Już od jutra w sprzedaży wyjątkowe wydawnictwo - przygotowany przez zespół "Super Expressu" album "Pamiętamy. Smoleńsk 10.04.2010" upamiętniający ofiary katastrofy, jaka przed niemal rokiem wstrząsnęła całym światem. Bogato ilustrowany album z setkami przejmujących fotografii do głębi wzruszył Janusza Walentynowicza, syna zmarłej pod Smoleńskiem legendarnej działaczki Solidarności Anny Walentynowicz (†81 l.).
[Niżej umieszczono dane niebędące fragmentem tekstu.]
/-- A boundary without a launch: S14 of the queue of its context, and the queue that it wakes (R204, R213). -/
theorem endBound_pre_does {s : Blk} {x : Boundary} {r : List Boundary} {q : Nat} (hb : s.sqt.bounds = x :: r) (hx : x.launch = none)
    (hp : x.pre = some q) : ∃ u, BoundaryLeft s x r (sqtOf s x.ctx) u ∧ endBound s x = push u [.boundaries] ∧
      let y := fun d => if leavesCourse s x = false ∧ d = rgf s (bank rSqtSq x.ctx) 5 0 then wrScratch (queueOf s d) 14 0 else queueOf s d
      (∀ d, d ≠ q → queueOf u d = y d) ∧
      queueOf u q = if (y q).wait = .boundary then { y q with wait := .none, preTail := some x.tail } else y q := by
  have heq := endBound_pre hb hx hp
  generalize ht : (if leavesCourse s x then courseLeft s x r
    else setScratch (courseLeft s x r) (rgf s (bank rSqtSq x.ctx) 5 0) 14 0) = t at heq
  have hleft : BoundaryLeft s x r (sqtOf s x.ctx) t := by
    rw [← ht]
    split
    · exact courseLeft_left s x r
    · exact (courseLeft_left s x r).scratch _ _ _
  have hq : ∀ d, queueOf t d = if leavesCourse s x = false ∧ d = rgf s (bank rSqtSq x.ctx) 5 0
      then wrScratch (queueOf s d) 14 0 else queueOf s d := fun d => by
    rw [← ht]
    by_cases hgood : leavesCourse s x = true
    · rw [if_pos hgood, if_neg (fun h => Bool.noConfusion (hgood.symm.trans h.1))]
      rfl
    · rw [if_neg hgood]
      by_cases hd : d = rgf s (bank rSqtSq x.ctx) 5 0
      · rw [if_pos ⟨Bool.eq_false_iff.mpr hgood, hd⟩, hd, setScratch_queue]
        rfl
      · rw [if_neg (fun h => hd h.2), setScratch_other _ _ _ hd]
        rfl
  refine ⟨_, hleft.wake q x.tail, heq, fun d hd => ?_, ?_⟩
  · rw [wakeBoundary_other _ _ hd]
    exact hq d
  · rw [wakeBoundary_queue]
    simp only [hq]

/-- COURSE_BUILD in a context that is not ruled (R205, R292). -/
theorem updates_courseBuild {s : State} {x : Boundary} {r : List Boundary} {P : Blk → Prop} (hready : fnReady s.blk 14 = true)
    (hb : s.blk.sqt.bounds = x :: r) (hfree : ruledLive s.blk x.ctx = false)
    (hp : P (if buildDue s.blk x then buildBound s.blk x else s.blk)) : Updates .courseBuild s P := by
  refine updates_act (exec_courseBuild s) hready ?_
  rw [boundPhase_free _ hb hfree, courseBuild_eq hb]
  exact hp

/-- BOUNDARY_END in a context that is not ruled (R204, R292). -/
theorem updates_boundaryEnd {s : State} {x : Boundary} {r : List Boundary} {P : Blk → Prop} (hready : fnReady s.blk 14 = true)
    (hb : s.blk.sqt.bounds = x :: r) (hfree : ruledLive s.blk x.ctx = false)
    (hp : P (if boundDue x then endBound s.blk x else s.blk)) : Updates .boundaryEnd s P := by
  refine updates_act (exec_boundaryEnd s) hready ?_
  rw [boundPhase_free _ hb hfree, boundaryEnd_eq hb]
  exact hp
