-- ==== Sys2Proof/Machine/Setup.lean ====
section
/-! DEFINITION. INIT, CLEAR and HOME (spec/41_init_clear_home.md). -/

namespace Sys2Proof.Machine

/-- INIT's single nibbles (R99, R130): `T_INIT_GAP` after each of the first three, `T_SETTLE` after the fourth, if there is
one (R131). -/
def initNibblePhase (t : Timing) (n : InitNibbles) : List Act :=
  writeNib t n.first ++ delay t.tInitGap ++
  (writeNib t n.second ++ delay t.tInitGap) ++
  (writeNib t n.third ++ delay t.tInitGap) ++
  match n.fourth with
  | some x => writeNib t x ++ delay t.tSettle
  | none => []

/-- The pseudocode of INIT (R130). -/
def planInit (s : State) : List Act :=
  let t := s.timing
  (if s.hasRw then [.emit (.setRW 0)] else []) ++
  delay t.tPowerOn ++
  [.emit (.setRS 0)] ++
  initNibblePhase t s.initNibbles ++
  writeCmd t (cmdFunctionSet s.ptype) ++
  [.setDctrl 0x00] ++
  writeCmd t (cmdDisplayControl 0x00) ++
  (writeCmd t cmdClearDisplay ++ delay t.tLong) ++
  [.setCol 0, .setRow 0] ++
  [.setEntry 0x02] ++
  writeCmd t (cmdEntryMode 0x02) ++
  [.respond 0]

/-- INIT (R130). -/
def execInit (s : State) : Host.Outcome State Fault Refusal := runOperation (planInit s) s

/-- The pseudocode of CLEAR (R133). -/
def planClear (s : State) : List Act :=
  writeCmd s.timing cmdClearDisplay ++ delay s.timing.tLong ++ [.setCol 0, .setRow 0] ++ [.respond 0]

/-- CLEAR (R133). -/
def execClear (s : State) : Host.Outcome State Fault Refusal := runOperation (planClear s) s

/-- The pseudocode of HOME (R135), which resets the tracked position (spec/90_conflicts.md C3). -/
def planHome (s : State) : List Act :=
  writeCmd s.timing cmdReturnHome ++ delay s.timing.tLong ++ [.setCol 0, .setRow 0] ++ [.respond 0]

/-- HOME (R135). -/
def execHome (s : State) : Host.Outcome State Fault Refusal := runOperation (planHome s) s

end Sys2Proof.Machine
end

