-- ==== Sys2Proof/Laws/Views.lean ====
section
/-! SUPPORT. The observation's views (R14) over concatenated traces and over the bus frames. -/

namespace Sys2Proof.Machine

theorem replay_append (p : PinState) (xs ys : List Event) : replay p (xs ++ ys) = replay (replay p xs) ys :=
  List.foldl_append

/-- After any statements the pin registers are the replay of the events they appended (R14). -/
theorem performAll_pinState (as : List Act) (s : State) :
    (performAll as s).pinState = replay s.pinState (eventsOf s.hasRw as) := by
  induction as generalizing s with
  | nil => rfl
  | cons a as ih =>
    rw [performAll_cons, ih, perform_pinState, perform_hasRw, ← replay_append, ← eventsOf_append]
    rfl

theorem duration_append (xs ys : List Event) : duration (xs ++ ys) = duration xs + duration ys := by
  simp [duration]

/-- A nibble frame lasts three pulse levels (R111). -/
theorem duration_nibbleFrame (t : Timing) (n : Nibble) : duration (nibbleFrame t n) = 3 * t.tPulse := by
  simp [duration, nibbleFrame, eventDelay]
  omega

theorem length_nibbleFrame (t : Timing) (n : Nibble) : (nibbleFrame t n).length = 7 := rfl

theorem length_byteFrame (t : Timing) (v : Byte) : (byteFrame t v).length = 15 := rfl

/-- The two nibbles of a byte, put together again (R113). -/
theorem nibbles_append (v : Byte) : v.extractLsb' 4 4 ++ v.extractLsb' 0 4 = v := by
  revert v
  decide

/-- A command frame adds one `C:xx` to the byte sequence, whatever follows it. -/
theorem byteSequence_cmdFrame (p : PinState) (gap : Bool) (t : Timing) (v : Byte) (rest : List Event) (he : p.e = 0) :
    byteSequence p none gap (cmdFrame t v ++ rest) =
      .cmd v :: byteSequence { p with rs := 0, e := 0, d := v.extractLsb' 0 4 } none true rest := by
  simp [cmdFrame, byteFrame, nibbleFrame, byteSequence, fallingEdge, pinsAfter, he, pairNibbles, loneNibble,
    nibbles_append]

/-- A data frame adds one `D:xx` to the byte sequence, whatever follows it. -/
theorem byteSequence_dataFrame (p : PinState) (gap : Bool) (t : Timing) (v : Byte) (rest : List Event) (he : p.e = 0) :
    byteSequence p none gap (dataFrame t v ++ rest) =
      .data v :: byteSequence { p with rs := 1, e := 0, d := v.extractLsb' 0 4 } none true rest := by
  simp [dataFrame, byteFrame, nibbleFrame, byteSequence, fallingEdge, pinsAfter, he, pairNibbles, loneNibble,
    nibbles_append]

/-- A nibble frame and a delay after it add one `N:x` (R130). -/
theorem byteSequence_nibbleFrame (p : PinState) (gap : Bool) (t : Timing) (n : Nibble) (w : Nat) (rest : List Event)
    (he : p.e = 0) :
    byteSequence p none gap (nibbleFrame t n ++ .dly w :: rest) =
      .nib n :: byteSequence { p with e := 0, d := n } none true rest := by
  simp [nibbleFrame, byteSequence, fallingEdge, pinsAfter, he, loneNibble]

end Sys2Proof.Machine
end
- Dziękuję wszystkim, którzy przyczynili się do powstania tego albumu - mówi pan Janusz, który w naszym albumie opowiada o swojej mamie.
Patrz też: PiS planuje cztery manifestacje na 10 kwietnia. W rocznicę katastrofy paraliż Krakowskiego Przedmieścia przed Pałacem Prezydenckim
- Nie lubię udzielać wywiadów, ale z dziennikarzem "Super Expressu" po prostu bardzo dobrze mi się rozmawiało. To nie był wywiad, a normalna rozmowa - przyznaje. - Ostatnio spotkała mnie przykrość, bo pewne wydawnictwo zamieściło materiał, w którym było pełno bzdur o mojej mamie i słowa, których nigdy nie powiedziałem. W albumie "Super Expressu" jest cała prawda. Jeszcze raz dziękuję z całego serca! - mówi.